Radioactieve elementen bevinden zich meestal op de laatste rij van het periodiek systeem en de laatste rij van de zeldzame aardelementen.
Radioactief verval
Radioactieve isotopen hebben onstabiele kernen, waar de bindingsenergie die de protonen en neutronen stevig aan elkaar houdt niet sterk genoeg is om permanent te blijven. Stel je een bal voor die op de top van een heuvel zit; een lichte aanraking zal het naar beneden doen rollen, alsof het naar een staat van lagere energie gaat. Instabiele kernen kunnen stabieler worden door een deel van hun energie vrij te geven, hetzij in de vorm van licht of andere deeltjes zoals protonen, neutronen en elektronen. Deze energie die vrijkomt wordt radioactief verval genoemd.
Het vervalproces kan vele vormen aannemen, maar de basistypen van radioactief verval zijn:alfaverval (emissie van een alfadeeltje/heliumkern),bètaverval (emissie van een bètadeeltje of elektronenvangst) engammaverval (emissie van gammastraling of gammastraling).

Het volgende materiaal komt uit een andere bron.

/-- Requests that walk block b's page of the layer in one curd with `r`, or may: their parts have an equal key, so one read serves them
(R145, R151; log entry 127). -/
def State.curdMates (s : State) (r : Req) (b layer : Nat) : List Nat :=
  let cross := (s.domain? (s.domainOf r.tenant)).elim false (·.crossTenant)
  match r.parts.find? fun p => p.joins && decide (p.lo ≤ b ∧ b < p.hi) with
  | none => []
  | some p => (s.reqs.filter fun x => x.id != r.id && (cross || x.tenant == r.tenant) && (match x.desc with
      | .attend g => g.layer == layer && x.parts.any fun y => y.joins && y.prefix_ == p.prefix_ && y.lo == p.lo && y.hi == p.hi
      | _ => false)).map (·.id)

/-- The staging copy of a request's page. -/
def State.copyOf? (s : State) (r : Req) (b layer : Nat) : Option StagingCopy :=
  s.staging.find? fun c => c.req == r.id && c.pin == r.pin && c.block == b && c.layer == layer

/-- The staging copy that a walk of the request reads: its own, or one of a request that shares its curd (R151). -/
def State.copyFor? (s : State) (r : Req) (b layer : Nat) : Option StagingCopy :=
  (s.copyOf? r b layer).orElse fun _ =>
    s.staging.find? fun c => c.block == b && c.layer == layer && !c.ahead && (s.curdMates r b layer).contains c.req

/-- Send the read of a far page: PAGE_GET on an Asvis link, CXL.mem reads, or an NVMe Read (R259, R268, R269). -/
def State.sendFar (s : State) (copy tenant b layer : Nat) (p : PagePlace) : State :=
  match p with
  | .far id l =>
    let h := match s.rec? id with
      | some r => ownerHdr r.ownerKind r.owner
      | none => {}
    s.pageTransfer (.farPage copy) { h with own := false, tenant := tenant } l.tier l.addr l.grains l.version none
  | .remote e =>
    match s.pageLink e.holder with
    | some k =>
      (s.send k msgPageGet s.ids e.handle (b * 2 ^ 16 + layer * 2 ^ 34) 0 [] { ownerHdr 2 e.domain with own := false, tenant := tenant }).openTxn
        (.asvis k) (.farPage copy) tenant none
    | none => s
  | _ => s

/-- A lookahead copy that a request pinned on the same version may claim (R107). -/
def StagingCopy.claims (c : StagingCopy) (r : Req) (b layer : Nat) : Bool :=
  c.ahead && c.pin == r.pin && c.block == b && c.layer == layer

/-- The far page can be asked for now: its extent table is whole, or its holder can be reached (R72, R90). -/
def State.reachable (s : State) : PagePlace → Bool
  | .far _ l => l.tier != 2 || s.tableUp 2
  | .remote e => (s.pageLink e.holder).isSome
  | .near _ => false
  | .bad _ => false

/-- A copy of the page is there or under way for the request, or for a curd that it is a member of (R151). -/
def State.asked (s : State) (r : Req) (b layer : Nat) : Bool := (s.copyFor? r b layer).isSome

/-- Request a far page of a walk, unless a copy of it is there or under way; a lookahead copy for the same pinned version is
claimed (R105 to R107, R151). A page on an extent waits while the extent table is short of a bank (R90). -/
def State.askFar (s : State) (r : Req) (q : Seq) (v : Version) (m : ModelRec) (layer b : Nat) (ahead : Bool) : State :=
  if s.asked r b layer then s
  else if s.staging.any fun c => c.claims r b layer then
    if ahead then s
    else { s with staging := mapIf (StagingCopy.claims · r b layer) (fun c => { c with req := r.id, ahead := false }) s.staging }
  else
    let p := s.placeOf q v layer b
    let n := s.pageGrains q v m layer b
    if !s.reachable p || !s.stagingFree (if ahead then 0 else r.id) n then s
    else
      let c : StagingCopy :=
        { id := s.ids, req := if ahead then 0 else r.id, pin := r.pin, blk := match p with | .far id _ => id | _ => 0, block := b,
          layer := layer, grains := n, arrived := false, retried := false, ahead := ahead, since := s.now, coded := false, digest := 0,
          data := [], handle := match p with | .remote e => e.handle | _ => 0 }
      { s.bumpId with staging := c :: s.staging }.sendFar c.id r.tenant b layer p

/-- Request the far pages of a run of blocks in block order (R105). Where staging is short the walk's horizon is lowered to the pages that
have room: no later page is asked before an earlier one, and pages left out are asked again as the walk goes on (R106; log entry
125). -/
def State.askRun (s : State) (r : Req) (q : Seq) (v : Version) (m : ModelRec) (layer : Nat) (ahead : Bool) : List Nat → State
  | [] => s
  | b :: bs =>
    let t := s.askFar r q v m layer b ahead
    if t.asked r b layer || t.staging.any (fun c => c.claims r b layer) || !s.reachable (s.placeOf q v layer b) then t.askRun r q v m layer ahead bs
    else t

/-! ### The pages a walk meets -/

/-- What a walk finds when it begins a block. -/
inductive WalkPage where
  | wait                                  -- its far page has not arrived
  | bad (status : Nat)
  | ok (raw : Bytes) (shape : PageShape) (blk : Nat)

/-- Bytes of a page fetched from a remote holder, in raw form (R171, R174). -/
def State.decodeCopy (s : State) (m : ModelRec) (e : DirEntry) (c : StagingCopy) : Except Nat Bytes :=
  if !c.coded then .ok c.data
  else match s.tableByDigest e.domain c.digest with
    | none => .error stDecodeFault
    | some t =>
      match decodePage (shapeOf m e.fmt) (coderOf t.image) t.id c.grains (relabel t.id c.data) with
      | some raw => .ok raw
      | none => .error stDecodeFault

/-- A copy whose read was issued before its extent drained: its page is used, also once the extent is revoked (R266). -/
def State.issuedCopy (s : State) (c : StagingCopy) (st : Nat) : Bool :=
  c.blk != 0 && c.failed.isNone && (st == stExtentRevoked || (c.arrived && c.loc.any fun l => l.tier == 2 && (s.extentAt l.addr).all (·.st != .active)))

/-- Content of an own page that staging holds, as it came. -/
def State.readCopy (s : State) (m : ModelRec) (tenant domain : Nat) (c : StagingCopy) : Except Nat Bytes :=
  match s.rec? c.blk, c.loc with
  | some r, some l =>
    if (r.published && r.domain != domain) || (!r.published && r.tenant != tenant) then .error stInternalFault else s.decodeStored m l c.data
  | _, _ => .error stDataIntegrity

/-- The page of block b for a walk of request r (R128, R143, R263): nothing is read where the two paths of R303 differ. -/
def State.walkPage (s : State) (r : Req) (q : Seq) (v : Version) (m : ModelRec) (layer b : Nat) : WalkPage :=
  let read := fun (id : Nat) => match s.rec? id with
    | none => WalkPage.bad stDataIntegrity
    | some x =>
      match s.readPage m q.tenant q.domain x layer with
      | .ok raw => .ok raw (shapeOf m ((x.loc? layer).elim q.fmt (·.fmt))) id
      | .error st => .bad st
  let staged := fun (id : Nat) => match s.rec? id with
    | none => WalkPage.bad stDataIntegrity
    | some x =>
      match s.readStaged m q.tenant q.domain x layer with
      | .ok raw => .ok raw (shapeOf m ((x.loc? layer).elim q.fmt (·.fmt))) id
      | .error st => .bad st
  if !s.pathsAgree r then .bad stInternalFault
  else match s.placeOf q v layer b with
  | .bad st =>
    match s.copyFor? r b layer with
    | some c =>
      if !s.issuedCopy c st then .bad st
      else if !c.arrived then .wait
      else (match s.readCopy m q.tenant q.domain c with
        | .ok raw => .ok raw (shapeOf m (c.loc.elim q.fmt (·.fmt))) c.blk
        | .error st => .bad st)
    | none => .bad st
  | .near id => read id
  | .far id _ =>
    match s.copyFor? r b layer with
    | some c => match c.failed with
      | some st => .bad st
      | none => if c.arrived then staged id else .wait
    | none => .wait
  | .remote e =>
    match s.copyFor? r b layer with
    | some c =>
      match c.failed with
      | some st => .bad st
      | none =>
      if c.arrived && s.tableHere e c then
        match s.decodeCopy m e c with
        | .ok raw => .ok raw (shapeOf m e.fmt) 0
        | .error st => .bad st
      else .wait
    | none => if (s.pageLink e.holder).isSome then .wait else .bad stLinkFault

Alfa- en bètaverval transmuteren de radio-isotoop in een andere nuclide, vaak een dochternuclide genoemd. Alle drie de vervalprocessen creëren ioniserende straling, een soort hoogenergetische straling die schadelijk kan zijn voor levend weefsel.
Bij alfa-verval, ook wel alfa-emissie genoemd, zendt de radio-isotoop twee protonen en twee neutronen uit als een helium-4-kern (ook bekend als een alfadeeltje). Dit zorgt ervoor dat het massagetal van de radio-isotoop met vier daalt en het atoomnummer met twee.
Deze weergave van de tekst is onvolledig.